Crispy Lamb Pizza with Boursin and Chard

From Julie Van Rosendaal

2013 Jul/Aug

Pizza topped with crispy lamb and wilted kale is deliciously different – it’s a white pizza, meaning there’s no tomato sauce. Creamy Boursin makes a unique base that goes very well with the toppings. If you’re not a lamb fan, try swapping with fresh Italian sausage.



  • 1 c. lukewarm water
  • 1 pkg. (2 tsp.) active dry yeast
  • 1 t. sugar or honey
  • 2-1/2 – 3 cups flour – all purpose, whole wheat, or any combination of the two (I usually use about 2-3/4 cups)
  • 1 t. salt
  • 1 T. olive oil
  • olive oil, for cooking
  • 1/2 lb. (250 g) ground lamb
  • 2 garlic cloves, crushed
  • salt
  • 1 bunch chard
  • 1 package pepper or herb and garlic Boursin, or soft goat cheese
  • 3-4 c. grated mozzarella


In a large bowl, stir together the water, yeast and sugar; set aside for 5 minutes, until it’s foamy. Add 2-1/2 cups of the flour, salt and oil and stir until the dough comes together. On a lightly floured surface, knead the dough for about 8 minutes, until it’s smooth and elastic, adding a little more flour if it’s too sticky.

Place the dough in an oiled bowl and turn to coat all over. Cover the bowl with a tea towel or plastic wrap and set aside in a warm place for an hour, until it doubles in bulk. Meanwhile, cook the lamb in a drizzle of oil in a heavy skillet set over medium-high heat until well cooked and starting to turn crispy. Add the garlic and sprinkle with salt during the last few minutes of cooking, then remove the lamb from the pan. Add another drizzle of oil to the skillet and cook the chard for a few minutes, until it wilts.

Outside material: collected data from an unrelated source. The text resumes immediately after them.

-- ==== Sys2Proof/Decode.lean ====
section
/-! DEFINITION. Decoding a command word (30_encoding R76 to R81, 40_control R85), the opcode map as a table of rows,
and the encoder. Decoding is total: a word that encodes no command is rejected by name (R80). -/

namespace Sys2Proof

/-- Why a word is illegal (R80). -/
inductive Illegal where
  /-- The OPC field is not in the map of R79. -/
  | unassignedOpcode (opc : Byte)
  /-- The OPC is in the map, but a bit that its form requires to be 0 is 1. -/
  | operandBits (opc : Byte)
  deriving DecidableEq, Repr

/-- OPC = word[31:24] (R76). -/
def opcOf (w : Word) : Byte := w.extractLsb' 24 8

/-- The bits outside OPC and the operand field, which the form requires to be 0 (R76). -/
def zeroBits : Form → Word → Bool
  | .z, w => w.extractLsb' 0 24 == 0#24
  | .n, w => w.extractLsb' 9 15 == 0#15
  | .s, w => w.extractLsb' 8 16 == 0#16
  | .b, w => w.extractLsb' 1 23 == 0#23
  | .h, w => w.extractLsb' 16 8 == 0#8

/-- Form N: `n = word[8:0]`. -/
def fieldN (w : Word) : NodeIdx := w.extractLsb' 0 9
/-- Form S: `s = word[7:0]`. -/
def fieldS (w : Word) : Byte := w.extractLsb' 0 8
/-- Form B: `b = word[0]`. -/
def fieldB (w : Word) : BitVec 1 := w.extractLsb' 0 1
/-- Form H: `h = word[15:0]`. -/
def fieldH (w : Word) : BitVec 16 := w.extractLsb' 0 16

/-- The command an assigned opcode names, its operand taken from the word by the opcode's form (R77, R79). -/
def commandOf (w : Word) : Option Instr :=
  match (opcOf w).toNat with
  | 0x00 => some .nop
  | 0x10 => some .pqClear
  | 0x11 => some (.pqInsert (fieldN w))
  | 0x12 => some .pqRemoveMin
  | 0x20 => some .tbClear
  | 0x21 => some (.tbNewLeaf (fieldS w))
  | 0x22 => some .tbLoadLeaves
  | 0x23 => some .tbMerge
  | 0x24 => some .tbBuild
  | 0x30 => some .cgGenerate
  | 0x40 => some .tsMeasure
  | 0x41 => some .tsPad
  | 0x42 => some .tsWriteHeader
  | 0x43 => some (.tsWriteHeaderImm (fieldH w))
  | 0x44 => some .tsWriteTree
  | 0x50 => some .tdReadHeader
  | 0x51 => some .tdReadTree
  | 0x60 => some .bpReset
  | 0x61 => some (.bpAddBit (fieldB w))
  | 0x62 => some .bpFlush
  | 0x63 => some (.bpEncodeByte (fieldS w))
  | 0x64 => some .bpEncodeStream
  | 0x70 => some .buReset
  | 0x71 => some (.buBit (fieldB w))
  | 0x72 => some .buDecodeStream
  | _ => none

/-- Decode(w) (40_control R85): read OPC, select the form, check the form's zero bits (30_encoding R81). -/
def decode (w : Word) : Except Illegal Instr :=
  match commandOf w with
  | none => .error (.unassignedOpcode (opcOf w))
  | some i => if zeroBits i.form w then .ok i else .error (.operandBits (opcOf w))

/-- `decode` without the reason: `none` is the ILLEGAL of 40_control R85. -/
def decodeWord (w : Word) : Option Instr := (decode w).toOption

/-- The instruction whose bits are `w`, numbered as spec/opcode_table.json numbers them. A command is exactly one
32-bit word (R81) and registers have no byte order (20_memory R57), so the word is laid out as it stands. -/
def decodeTableWord (nbits w : Nat) : Option Instr :=
  if nbits ≤ 32 then decodeWord (BitVec.ofNat 32 (w % 2 ^ nbits)) else none

/-- A row of the opcode map: `w` encodes the command exactly when `w &&& mask = pattern` (R79). -/
structure OpcodeRow where
  mnemonic : String
  form : Form
  pattern : Word
  mask : Word
  deriving DecidableEq, Repr

/-- The mask of a form: every bit outside the operand field (R79). -/
def Form.mask : Form → Word
  | .z => 0xFFFFFFFF#32
  | .n => 0xFFFFFE00#32
  | .s => 0xFFFFFF00#32
  | .b => 0xFFFFFFFE#32
  | .h => 0xFFFF0000#32

/-- The opcode map of R79, row by row, control to tree builder. -/
def opcodeRowsLow : List OpcodeRow :=
  [ ⟨"NOP", .z, 0x00000000, 0xFFFFFFFF⟩,
    ⟨"PQ_CLEAR", .z, 0x10000000, 0xFFFFFFFF⟩,
    ⟨"PQ_INSERT", .n, 0x11000000, 0xFFFFFE00⟩,
    ⟨"PQ_REMOVE_MIN", .z, 0x12000000, 0xFFFFFFFF⟩,
    ⟨"TB_CLEAR", .z, 0x20000000, 0xFFFFFFFF⟩,
    ⟨"TB_NEW_LEAF", .s, 0x21000000, 0xFFFFFF00⟩,
    ⟨"TB_LOAD_LEAVES", .z, 0x22000000, 0xFFFFFFFF⟩,
    ⟨"TB_MERGE", .z, 0x23000000, 0xFFFFFFFF⟩,
    ⟨"TB_BUILD", .z, 0x24000000, 0xFFFFFFFF⟩,
    ⟨"CG_GENERATE", .z, 0x30000000, 0xFFFFFFFF⟩ ]

/-- The opcode map of R79, row by row, serializer to unpacker. -/
def opcodeRowsHigh : List OpcodeRow :=
  [ ⟨"TS_MEASURE", .z, 0x40000000, 0xFFFFFFFF⟩,
    ⟨"TS_PAD", .z, 0x41000000, 0xFFFFFFFF⟩,
    ⟨"TS_WRITE_HEADER", .z, 0x42000000, 0xFFFFFFFF⟩,
    ⟨"TS_WRITE_HEADER_IMM", .h, 0x43000000, 0xFFFF0000⟩,
    ⟨"TS_WRITE_TREE", .z, 0x44000000, 0xFFFFFFFF⟩,
    ⟨"TD_READ_HEADER", .z, 0x50000000, 0xFFFFFFFF⟩,
    ⟨"TD_READ_TREE", .z, 0x51000000, 0xFFFFFFFF⟩,
    ⟨"BP_RESET", .z, 0x60000000, 0xFFFFFFFF⟩,
    ⟨"BP_ADD_BIT", .b, 0x61000000, 0xFFFFFFFE⟩,
    ⟨"BP_FLUSH", .z, 0x62000000, 0xFFFFFFFF⟩,
    ⟨"BP_ENCODE_BYTE", .s, 0x63000000, 0xFFFFFF00⟩,
    ⟨"BP_ENCODE_STREAM", .z, 0x64000000, 0xFFFFFFFF⟩,
    ⟨"BU_RESET", .z, 0x70000000, 0xFFFFFFFF⟩,
    ⟨"BU_BIT", .b, 0x71000000, 0xFFFFFFFE⟩,
    ⟨"BU_DECODE_STREAM", .z, 0x72000000, 0xFFFFFFFF⟩ ]

/-- The opcode map of R79: 25 rows. -/
def opcodeRows : List OpcodeRow := opcodeRowsLow ++ opcodeRowsHigh

/-- The row of R79 matches the word. -/
def OpcodeRow.fits (r : OpcodeRow) (w : Word) : Bool := w &&& r.mask == r.pattern

/-- A form Z word: OPC and 24 zero bits (R76). -/
def wordZ (opc : Byte) : Word := opc ++ 0#24
/-- A form N word (R76). -/
def wordN (opc : Byte) (n : NodeIdx) : Word := opc ++ 0#15 ++ n
/-- A form S word (R76). -/
def wordS (opc : Byte) (sym : Byte) : Word := opc ++ 0#16 ++ sym
/-- A form B word (R76). -/
def wordB (opc : Byte) (x : BitVec 1) : Word := opc ++ 0#23 ++ x
/-- A form H word (R76). -/
def wordH (opc : Byte) (h : BitVec 16) : Word := opc ++ 0#8 ++ h

/-- The one word that encodes a command (R76, R79). -/
def encode : Instr → Word
  | .nop => wordZ 0x00#8
  | .pqClear => wordZ 0x10#8
  | .pqInsert n => wordN 0x11#8 n
  | .pqRemoveMin => wordZ 0x12#8
  | .tbClear => wordZ 0x20#8
  | .tbNewLeaf sym => wordS 0x21#8 sym
  | .tbLoadLeaves => wordZ 0x22#8
  | .tbMerge => wordZ 0x23#8
  | .tbBuild => wordZ 0x24#8
  | .cgGenerate => wordZ 0x30#8
  | .tsMeasure => wordZ 0x40#8
  | .tsPad => wordZ 0x41#8
  | .tsWriteHeader => wordZ 0x42#8
  | .tsWriteHeaderImm h => wordH 0x43#8 h
  | .tsWriteTree => wordZ 0x44#8
  | .tdReadHeader => wordZ 0x50#8
  | .tdReadTree => wordZ 0x51#8
  | .bpReset => wordZ 0x60#8
  | .bpAddBit x => wordB 0x61#8 x
  | .bpFlush => wordZ 0x62#8
  | .bpEncodeByte sym => wordS 0x63#8 sym
  | .bpEncodeStream => wordZ 0x64#8
  | .buReset => wordZ 0x70#8
  | .buBit x => wordB 0x71#8 x
  | .buDecodeStream => wordZ 0x72#8

/-- The assembler's word for a statement; no word for an operand out of range (R82). -/
def assembleWord (a : AsmStmt) : Option Word := (assemble a).map encode

end Sys2Proof
end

When ready to bake the pizza, preheat the oven to 450˚F. Divide the dough in half and roll or press each piece into a 10-inch circle on a heavy baking sheet sprinkled with flour or cornmeal.

Brush the dough with olive oil and crumble Boursin evenly overtop. Top with the cooked lamb and chard, sprinkle with mozzarella and bake for 20 minutes, or until golden. Makes 2 pizzas; serves 6.